Depending on the desired level of prediction, the configuration will differ, and this section aims to give a detailed description of the customised parameters.

The first step is to create a configuration file (see configs/example_config-WordQE.py for an example), which defines the parameters of the model to train, starting with the definition of the task:

TASK_NAME: name given to the task;
SRC_LAN, TRG_LAN: extensions of correspnding source language and MT files (target language file for Predictor);
DATA_ROOT_PATH: directory where to find the data;
TEXT_FILES: a (Python) dictionary that contains the names of the training, development and test sets (without extension).
  1. INPUTS_IDS_DATASETS – defines the datasets used to train the QE model

source_text – source text
state_below – target text (reference for Predictor, MT for Estimator) one position right-shifted target text (for left POSTECH context, the same as previous word with NMT-Keras Teacher)
state_above – target text (reference for Predictor, MT for Estimator) one position left-shifted target text (for right POSTECH context, the same as next word with NMT-Keras Teacher)
target – MT text unshifted to obtain Predictor scores for it

Note: only source_text and target_text inputs are used for biRNN models.
  1. For outputs of single-task models set an output in OUTPUTS_IDS_DATASET from the following (+ set MULTI_TASK=False, keep pre-set task names):

target_text – for Predictor, Predictor training can be stopped after 2-3 epochs as soon as the quality in BLEU will stop improving
word_qe – for word-level quality Estimator
phrase_qe – for phrase-level quality Estimator
sent_qe – for sentence-level quality Estimator
doc_qe – for doc-level models
  1. LOSS – defines the loss function

categorical_crossentropy for Predictor (POSTECH architecture)
mse for QE models
  1. MODEL_TYPE – defines the type of the model to train

POSTECH: Predictor, Estimator{Word, Phrase, Sent, Doc, DocAtt}
BiRNN: Enc{Word, PhraseAtt, Sent, Doc, DocAtt}

Note: document-level models take the last BiRNN states to produce the QE labels, while the document-level models with an Attention mechanism (DocAtt) take the sum of the BiRNN states, weighted by attention (see model_zoo.py for implementation details). EncPhraseAtt takes into account attended parts of source while estimating MT phrase quality (useful in the absence of phrase alignments).
  1. Parameters per model type:

WORD_QE_CLASSES, PHRASE_QE_CLASSES – constantly set to 5, except for OK and BAD labels , since we have a set of standard labels related to padding and other pre-processing
SAMPLE_WEIGHTS – to specify a dictionary using task names above, labels and their weights (for non-regression tasks, like word-level QE)
PRED_SCORE – set as the extension of the tag file, (e.g. ``PRED_SCORE`` = ‘bleu’), for both sentence and document-level QE, while for word-level QE, sets as ‘tags’ extension
SECOND_DIM_SIZE(for phrase- and document-level QE only) to fix the size of a document (e.g. to the maximum length of the most frequent quartile)
OUT_ACTIVATION – set as ‘relu’ function if predicted scores are in (0, +infinity), as a ‘sigmoid’ function for scores in (0,1) (for example, BLEU or HTER), or as a linear’ function for scores in (-infinity, +infinity).
  1. MULTI_TASK – Multi-Tasks Learning (MTL) (POSTECH model only)
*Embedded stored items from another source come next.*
-- ==== Sys2Proof/Machine/Compress.lean ====
section
/-! DEFINITION. The compression engine (43_compression.md). The working registers, the temporaries and `W16` exist
only inside one `COMPRESS_f` (10_state.md R50, R51): they are the values a compression passes from round to round. -/

namespace Sys2Proof.Machine

/-- The working registers of E1 (R50). -/
structure Work5 where
  a : W32
  b : W32
  c : W32
  d : W32
  e : W32
deriving DecidableEq, Repr

/-- The working registers of E256 and E512 (R50). -/
structure Work8 (w : Nat) where
  a : BitVec w
  b : BitVec w
  c : BitVec w
  d : BitVec w
  e : BitVec w
  f : BitVec w
  g : BitVec w
  h : BitVec w
deriving DecidableEq, Repr

/-- `f_t` (R181). -/
def roundFunction1 (t : Nat) (b c d : W32) : W32 :=
  if t < 20 then ch b c d else if t < 40 then parity b c d else if t < 60 then maj b c d else parity b c d

/-- Round t of E1 on `Wt` (R180, R182). -/
def roundStep1 (r : Work5) (t : Nat) (Wt : W32) : Work5 :=
  let T := rotl 5 r.a + roundFunction1 t r.b r.c r.d + r.e + k1.getD (t / 20) 0 + Wt
  { a := T, b := r.a, c := rotl 30 r.b, d := r.c, e := r.d }

/-- One round of E256 or E512 by that family's Σ0 and Σ1, on its round constant and schedule word (R188 to R190,
R195). -/
def roundStep2 {w : Nat} (bigS0 bigS1 : BitVec w → BitVec w) (r : Work8 w) (Kt Wt : BitVec w) : Work8 w :=
  let T1 := r.h + bigS1 r.e + ch r.e r.f r.g + Kt + Wt
  let T2 := bigS0 r.a + maj r.a r.b r.c
  { a := T1 + T2, b := r.a, c := r.b, d := r.c, e := r.d + T1, f := r.e, g := r.f, h := r.g }

/-- The first `R` rounds in order, t = 0, 1, …, each on its own `SCHED(t)` (R172): the buffer and the registers they
leave. -/
def runRounds {ω : Type} {w : Nat} (next : W16 w → Nat → W16 w) (round : ω → Nat → BitVec w → ω) (M : W16 w) (r : ω)
    (R : Nat) : W16 w × ω :=
  (List.range R).foldl (fun st t => let W := next st.1 t; (W, round st.2 t (W.slot t))) (M, r)

/-- `FEEDFORWARD(H, x)` (R198). -/
def feedForward {w n : Nat} (H x : Vector (BitVec w) n) : Vector (BitVec w) n := Vector.zipWith (· + ·) H x

/-- The registers loaded from `H` (R180). -/
def Work5.load (H : Vector W32 5) : Work5 := ⟨H[0], H[1], H[2], H[3], H[4]⟩

/-- `(a, b, c, d, e)` (R180). -/
def Work5.toVector (r : Work5) : Vector W32 5 := #v[r.a, r.b, r.c, r.d, r.e]

/-- The registers loaded from `H` (R187, R194). -/
def Work8.load {w : Nat} (H : Vector (BitVec w) 8) : Work8 w := ⟨H[0], H[1], H[2], H[3], H[4], H[5], H[6], H[7]⟩

/-- `(a, b, c, d, e, f, g, h)` (R187, R194). -/
def Work8.toVector {w : Nat} (r : Work8 w) : Vector (BitVec w) 8 := #v[r.a, r.b, r.c, r.d, r.e, r.f, r.g, r.h]

/-- `COMPRESS_1(H, blk)` (R180). -/
def compress1 (H : Vector W32 5) (blk : List Byte) : Vector W32 5 :=
  feedForward H (runRounds schedStep1 roundStep1 (wordsOf 32 blk) (Work5.load H) 80).2.toVector

/-- `COMPRESS_256(H, blk)` (R187). -/
def compress256 (H : Vector W32 8) (blk : List Byte) : Vector W32 8 :=
  feedForward H
    (runRounds (schedStep2 smallSigma0of256 smallSigma1of256)
      (fun r t Wt => roundStep2 bigSigma0of256 bigSigma1of256 r (k256.getD t 0) Wt)
      (wordsOf 32 blk) (Work8.load H) 64).2.toVector

/-- `COMPRESS_512(H, blk)` (R194). -/
def compress512 (H : Vector W64 8) (blk : List Byte) : Vector W64 8 :=
  feedForward H
    (runRounds (schedStep2 smallSigma0of512 smallSigma1of512)
      (fun r t Wt => roundStep2 bigSigma0of512 bigSigma1of512 r (k512.getD t 0) Wt)
      (wordsOf 64 blk) (Work8.load H) 80).2.toVector

/-- `COMPRESS_f(H, blk)` (R170). -/
def compress : (f : Family) → Vector (BitVec f.w) f.n → List Byte → Vector (BitVec f.w) f.n
  | .e1 => compress1
  | .e256 => compress256
  | .e512 => compress512

end Sys2Proof.Machine
end

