-- ==== Sys2Proof/Machine/State.lean ====
section
/-! DEFINITION. The state of the machine as plain data (10_state.md), the reasons a step can stop, and the machine
after reset. -/

namespace Sys2Proof.Machine

/-- Host memory (20_memory.md R60) in one canonical form: addresses strictly rising, and no cell that holds what an
unlisted address reads as (`Memory.wf` in `Machine/Ops.lean`). -/
abbrev Memory := List Host.Cell

/-- The fields of an ACTIVE context of family `f`: the chaining value H (R33), the bit counter BC (R34) and the
pending bytes BUF (R35). -/
structure Active (f : Family) where
  h : Vector (BitVec f.w) f.n
  bc : BitVec f.LW
  buf : List Byte
deriving DecidableEq, Repr

/-- The context, as the tagged variant the spec asks for (R38): PHASE is the constructor, ALG the algorithm of the
ACTIVE shape. The other two shapes have no H, BC or BUF (assumption log 4). -/
inductive Ctx where
  | invalid
  | active (alg : Alg) (a : Active alg.family)
  | finalized
deriving DecidableEq, Repr

/-- One engine instance (R331): its context, argument registers, STATUS.ERR and CCOUNT. STATUS is a view of `ctx` and
`err` (`Machine/Flags.lean`); CMD has no storage (R41). -/
structure Engine where
  ctx : Ctx
  arg0 : W64
  arg1 : W64
  arg2 : W64
  err : ErrCode
  ccount : W64
deriving DecidableEq, Repr

/-- The machine: the engine instances and the host memory they share (R331), the configuration, and the host's side.
`eng` is instance number `cur`, the one the host's current access addresses; `parked` holds the others in order
(assumption log 14). -/
structure State where
  cfg : Config
  cur : Nat
  eng : Engine
  parked : List Engine
  mem : Memory
  /-- The host's actions not yet performed, oldest first (assumption log 2). -/
  queue : List HostAction
  /-- The value the host's latest read returned (assumption log 12). -/
  rdata : Option W64
  /-- Whether each of the host's assertions so far held, oldest first (30_encoding.md R93, assumption log 17). -/
  checks : List Bool
  /-- How many free bytes have been used up (assumption log 11). -/
  freeCtr : Nat
deriving DecidableEq, Repr

/-- Why the machine stops. No command raises a fault: 60_exceptions.md R300 reports every error in STATUS. -/
inductive Fault where
  /-- Raised by a host action on an engine instance the platform does not hold (R331). Safe (assumption log 8). -/
  | noSuchInstance
  /-- Raised by a host or racing access to an address at or above 2^ADDR_W (R60). Safe (assumption log 8). -/
  | noSuchAddress
deriving DecidableEq, Repr

/-- Why the model gives a situation no meaning. -/
inductive Refusal where
  /-- Raised by `exec` for an instruction without a meaning yet. Safe. -/
  | notModelled (mnemonic : String)
  /-- Raised by a partial-width, wider or misaligned access to a register block (R48, U5). Safe (assumption log 6). -/
  | registerAccess
  /-- Raised by an access of a command, of the host or of a racing agent to host memory with side effects (R72, U6). Safe (assumption log 9). -/
  | sideEffectMemory
deriving DecidableEq, Repr

/-- An engine instance after reset (R54, 70_reset_and_hazards.md R340). -/
def Engine.reset : Engine where
  ctx := .invalid
  arg0 := 0
  arg1 := 0
  arg2 := 0
  err := .ok
  ccount := 0

/-- The machine of configuration `c` after reset: every instance in its reset state (R331), no host action issued. -/
def State.resetOf (c : Config) : State where
  cfg := c
  cur := 0
  eng := Engine.reset
  parked := List.replicate (c.nEngines - 1) Engine.reset
  mem := []
  queue := []
  rdata := none
  checks := []
  freeCtr := 0

/-- The machine after reset, in the configuration of 95_test_vectors.md section 11 (assumption log 1). -/
def State.reset : State := State.resetOf Config.standard

end Sys2Proof.Machine
end

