/-- R40, R42 to R47: what the registers of the addressed instance return and what writes to them do. -/
def Obligations.RegisterBlockReadsAndWrites : Prop :=
  ∀ (s : State) (v : W64),
    let rd (off : BitVec 6) (w : Nat) (t : State) := perform (.regRead t.cur off w) t
    let wr (off : BitVec 6) (w : Nat) := perform (.regWrite s.cur off w v) s
    (∃ t, wr 0x08 8 = .next t ∧ t = { s with eng := { s.eng with arg0 := v } } ∧ rd 0x08 8 t = .next { t with rdata := some v }) ∧
      (∃ t, wr 0x10 8 = .next t ∧ t = { s with eng := { s.eng with arg1 := v } } ∧ rd 0x10 8 t = .next { t with rdata := some v }) ∧
      (∃ t, wr 0x18 8 = .next t ∧ t = { s with eng := { s.eng with arg2 := v } } ∧ rd 0x18 8 t = .next { t with rdata := some v }) ∧
      rd 0x00 4 s = .next { s with rdata := some 0 } ∧
      rd 0x20 4 s = .next { s with rdata := some (s.eng.status.setWidth 64) } ∧ wr 0x20 4 = .next s ∧
      rd 0x28 8 s = .next { s with rdata := some s.eng.ccount } ∧ wr 0x28 8 = .next s ∧
      ∀ off ∈ [(0x04 : BitVec 6), 0x0C, 0x14, 0x1C, 0x24, 0x2C, 0x30, 0x34, 0x38, 0x3C],
        rd off 4 s = .next { s with rdata := some 0 } ∧ wr off 4 = .next s

/-- R48: an access of another width than the register's, or of no register width at all, is refused, and so is a
misaligned one: at an offset that is no multiple of 4, or of 8 bytes at one that is no multiple of 8. -/
def Obligations.PartialRegisterAccessIsRefused : Prop :=
  ∀ (s : State) (v : W64) (off : BitVec 6) (w : Nat),
    (w ≠ 4 ∧ w ≠ 8) ∨ ((off = 0x00 ∨ off = 0x20) ∧ w ≠ 4) ∨
        ((off = 0x08 ∨ off = 0x10 ∨ off = 0x18 ∨ off = 0x28) ∧ w ≠ 8) ∨ off.toNat % 4 ≠ 0 ∨
        (w = 8 ∧ off.toNat % 8 ≠ 0) →
    perform (.regRead s.cur off w) s = .refused .registerAccess ∧
      perform (.regWrite s.cur off w v) s = .refused .registerAccess

/-- R49: a register read tells nothing of the context but PHASE and ALG. -/
def Obligations.ContextIsHiddenFromTheHost : Prop :=
  ∀ (s : State) (c : Ctx) (k : Nat) (off : BitVec 6) (w : Nat), c.phase = s.eng.ctx.phase → c.algCode = s.eng.ctx.algCode →
    k = s.cur →
    (∀ t, perform (.regRead k off w) s = .next t → perform (.regRead k off w) { s with eng := { s.eng with ctx := c } } =
      .next { t with eng := { t.eng with ctx := c } }) ∧
    (∀ (v : W64) t, off ≠ 0x00 → perform (.regWrite k off w v) s = .next t → t.eng.ctx = s.eng.ctx)

/-! ### Instances, host memory and reset -/

/-- 60_exceptions.md R331: an action on one instance changes no other; an access to host memory changes none. -/
def Obligations.InstancesAreIndependent : Prop :=
  ∀ (s t : State) (act : HostAction), s.cur ≤ s.parked.length → perform act s = .next t →
    t.engines.length = s.engines.length ∧ ∀ j, instanceOf act ≠ some j → t.engines[j]? = s.engines[j]?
MULTI_TASK = True / False, to activate / deactivate MTL
OUTPUTS_IDS_DATASET_FULL – defines order for multiple outputs for Multi-Tasks Learning (MTL)
Standard order of tasks: target_text, word_qe, sent_qe (LOSS and MODEL_TYPE will be ignored).
The MTL will first pre-train the word-level weigths (keeping Predictor weights unchanged), and the Estimator (sentence-level).
EPOCH_PER_UPDATE = 1 – times every task is consequently repeated (each of N epochs as specified by the parameters below)
EPOCH_PER_PRED = 5 – Predictor epochs
EPOCH_PER_EST_SENT = 5 – EstimatorSent epochs
EPOCH_PER_EST_WORD = 5 – EstimatorWord epochs
  1. Neural network parameters (should be kept the same for the large Predictor training and then MTL learning).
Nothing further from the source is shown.